CSI meets history at Ripon Museums as they launch their new 2017 programme.
It features a series of hands on workshops, fascinating new displays, fun filled half term activities and an ambitious arts project which will involve 50 volunteers.
Science can reveal intriguing facts about how people lived their lives in the past, from what they ate to what jobs they did as well as giving an insight into how they died.
This February Ripon’s Workhouse Museum hosts two short hands on talks/workshops by leading scientific experts in this field.
Rebecca Gowland, Senior Lecturer in Bioarchaeology at Durham University, will be revealing more about how skeletal remains from Fewston in North Yorkshire tell of the hardships of past life on Saturday February 18, 2-3.30pm.
And visitors can find out what forensic science techniques, commonly associated with crime scene investigations, can also say about historic lifestyles with Tim Thompson, Professor of Forensic Anthropology, from Teesside University, on Saturday February 25, 2-3.30pm.

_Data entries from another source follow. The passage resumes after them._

-- ==== Sys2Proof/Machine/DestDirectives.lean ====
section
/-!
DEFINITION. The destination and port directives DEST_SET, DEST_ENABLE, DEST_DISABLE, DEST_READ and PORT_READ (chapter 9).
-/

namespace Sys2Proof.Machine

/-! ### DEST_SET and DEST_ENABLE (R164, R165) -/

/-- DEST_SET (R164). -/
def destSet (d : Fin 16) (ps : List Byte) (s : State) : Executed :=
  let addr : Addr := BitVec.ofNat 48 (rd ps 1 6)
  match portOfCode (rd ps 7 1) with
  | none => refuse .range s
  | some p =>
    if h : rd ps 8 1 < 4 then
      if groupBit addr then refuse .range s
      else if (s.dest d).enabled || (s.dest d).closing then refuse .state s
      else acceptClamped (decide (48 < rd ps 9 1)) (s.modDest d (fun x =>
        { x with addr := addr, port := p, priority := ⟨rd ps 8 1, h⟩, warn := min 48 (rd ps 9 1) }))
    else refuse .range s

/-- DEST_SET (R164). -/
def execDestSet (s : State) : Answer := .next (runDirective .destSet (withLength 10 (withSixteen destSet)) s)

/-- Whether another enabled destination has the address and port of `d` (R165). -/
def addressTaken (s : State) (d : Fin 16) : Bool :=
  allDests.any (fun e => decide (e ≠ d) && (s.dest e).enabled && decide ((s.dest e).addr = (s.dest d).addr) &&
    decide ((s.dest e).port = (s.dest d).port))

/-- DEST_ENABLE (R165). -/
def destEnable (d : Fin 16) (_ : List Byte) (s : State) : Executed :=
  if (s.dest d).enabled || (s.dest d).closing then refuse .state s
  else if addressTaken s d then refuse .duplicate s
  else accept (s.modDest d (fun x => { x with enabled := true, credit := 0 }))

/-- DEST_ENABLE (R165). -/
def execDestEnable (s : State) : Answer := .next (runDirective .destEnable (withLength 1 (withSixteen destEnable)) s)

/-! ### DEST_DISABLE (R166) -/

/-- Whether an archive frame is in transmission. -/
def TxFrame.isArchive : Option TxFrame → Bool
  | some (.archive _) => true
  | some (.reply _) | some (.notice _) | none => false

/-- Whether the head entry of a destination is the current delivery of its port with one of its frames in transmission
(step 2 of R166). -/
def finishing (s : State) (d : Fin 16) : Bool :=
  isOf d (s.port (s.dest d).port).current && TxFrame.isArchive (s.port (s.dest d).port).tx

/-- The deliveries of a destination leave its port, but for one that is finishing its last frame (R166). -/
def PortState.dropDeliveries (d : Fin 16) (kept : Bool) (q : PortState) : PortState :=
  { q with
    current := if isOf d q.current && !kept then none else q.current
    suspended := if isOf d q.suspended then none else q.suspended }

/-- Steps 1 to 3 of R166: the flag and the credit, the closing mark, and every entry but a closing one removed from the
head to the tail. -/
def closeDest (d : Fin 16) (s : State) : State :=
  let kept := finishing s d
  let q := (s.dest d).queue
  let s1 := (s.modPort (s.dest d).port (PortState.dropDeliveries d kept)).modDest d (fun x =>
    { x with enabled := false, credit := 0, closing := kept, queue := if kept then q.take 1 else [] })
  (if kept then q.drop 1 else q).foldl (removeUndelivered d) s1

/-- The entries a disable removes. -/
def closedEntries (s : State) (d : Fin 16) : List DeliveryEntry :=
  if finishing s d then (s.dest d).queue.drop 1 else (s.dest d).queue

/-- What follows entries removed as undelivered (R166): DISABLED_DROP, the retries of the sheets waiting on the
destination, the tests of the batches whose pending count fell. -/
def afterDrop (d : Fin 16) (ids : List Nat) (s : State) : State :=
  testBatches ids (retryWaiting [d] (raise (.dest d .disabledDrop) s))

/-- DEST_DISABLE (R166). -/
def destDisable (d : Fin 16) (_ : List Byte) (s : State) : Executed :=
  if (s.dest d).enabled = false then refuse .state s
  else
    let removed := closedEntries s d
    let s1 := closeDest d s
    accept (if removed.isEmpty then s1 else afterDrop d (removed.filterMap (entryBatch s)) s1)

/-- DEST_DISABLE (R166). -/
def execDestDisable (s : State) : Answer :=
  .next (runDirective .destDisable (withLength 1 (withSixteen destDisable)) s)

/-! ### DEST_READ and PORT_READ (R179, R180) -/

/-- The status byte of a queue's entry and its progress: only the head can be current or suspended (R167, R197). -/
def headProgress (s : State) (d : Fin 16) : Option (Nat × Nat) :=
  let q := s.port (s.dest d).port
  match q.current, q.suspended with
  | some c, some u => if c.dest = d then some (1, c.progress) else if u.dest = d then some (2, u.progress) else none
  | some c, none => if c.dest = d then some (1, c.progress) else none
  | none, some u => if u.dest = d then some (2, u.progress) else none
  | none, none => none

/-- One entry of DEST_READ (R197); the progress of a waiting entry is free bytes (log 29); bits 2 to 7 of its sides byte
are sent as 0 (log 36). -/
def entryRecord (s : State) (d : Fin 16) (i : Nat) (e : DeliveryEntry) : List Byte :=
  be 2 (tagCode e.sheet) ++ be 1 (bitsToNat [e.front, e.back]) ++ be 2 e.strips ++ be 1 e.kind.code ++
  (match (if i = 0 then headProgress s d else none) with
   | some (status, progress) => be 1 status ++ be 2 progress
   | none => be 1 0 ++ fill s (2 * i) 2)

/-- DEST_READ (R179). -/
def destRead (d : Fin 16) (_ : List Byte) (s : State) : Executed :=
  let x := s.dest d
  answerData (be 1 d.val ++ be 1 (flagByte x.enabled) ++ be 1 (flagByte x.closing) ++ be 6 x.addr.toNat ++
    be 1 (portCode x.port) ++ be 1 x.priority.val ++ be 1 x.warn ++ be 2 x.credit ++ be 2 x.undelivered ++
    be 1 x.queue.length ++ x.queue.zipIdx.flatMap (fun e => entryRecord s d e.2 e.1)) s

/-- DEST_READ (R179). -/
def execDestRead (s : State) : Answer := .next (runDirective .destRead (withLength 1 (withSixteen destRead)) s)

/-- The number of a frame in transmission (R197). -/
def TxFrame.code : Option TxFrame → Nat
  | none => 0
  | some (.reply _) => 1
  | some (.notice _) => 2
  | some (.archive _) => 3

/-- A delivery of PORT_READ (R197), its present byte 1 (log 35); where it is absent, its tag is 0xFFFF and the other fields
are free bytes (log 29). -/
def deliveryRecord (s : State) (k : Nat) : Option Delivery → List Byte
  | some c => be 1 1 ++ be 1 c.dest.val ++ be 2 (tagCode c.entry.sheet) ++ be 2 c.entry.strips ++ be 2 c.progress
  | none => be 1 0 ++ fill s k 1 ++ tagField none ++ fill s (k + 1) 4

/-- The notices waiting for a port (R188). -/
def noticesFor (s : State) (p : Port) : Nat := s.notices.countP (fun n => decide (n.port = p))

/-- PORT_READ (R180); the link state is numbered as R196 states (log 17). -/
def portRead (ps : List Byte) (s : State) : Executed :=
  match portOfCode (rd ps 0 1) with
  | none => refuse .range s
  | some p =>
    let q := s.port p
    answerData (be 1 (linkCode q.linkUp) ++ be 1 (TxFrame.code q.tx) ++ deliveryRecord s 0 q.current ++
      deliveryRecord s 5 q.suspended ++ q.rr.toList.flatMap (fun d => be 1 d.val) ++ be 1 q.replies.length ++
      be 1 (noticesFor s p)) s

/-- PORT_READ (R180). -/
def execPortRead (s : State) : Answer := .next (runDirective .portRead (withLength 1 portRead) s)

end Sys2Proof.Machine
end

These two sessions are aimed at adults/over 16’s and cost £5. Booking in advance is advised.
Over half term at the Workhouse Museum there are drop in ‘Apples and Arsenic’ family activities planned.
Each day, from Monday 20 to Friday 24 February 11am-3pm, young visitors can have a go at mixing up cures, baking bread and even making smelling salts.
Dr Punch and Nurse Judy will be on hand for some laughing medicine at noon and 2pm daily. This is also a chance to take a closer look the new Urchins, Sprogs and Guttersnipes exhibition, telling the story of children in the Workhouse.
This year will see the opening of the original Workhouse Kitchen and Dining Hall, as part of the Workhouse Museum’s expansion plans.
To mark this contemporary artist Pippa Hale, is creating artwork which explores the experience of a Victorian Workhouse meal.
And 50 volunteers will be preparing, cooking and eating a typical Victorian Workhouse meal during a day long performance. Filming of this takes place on Friday March 24.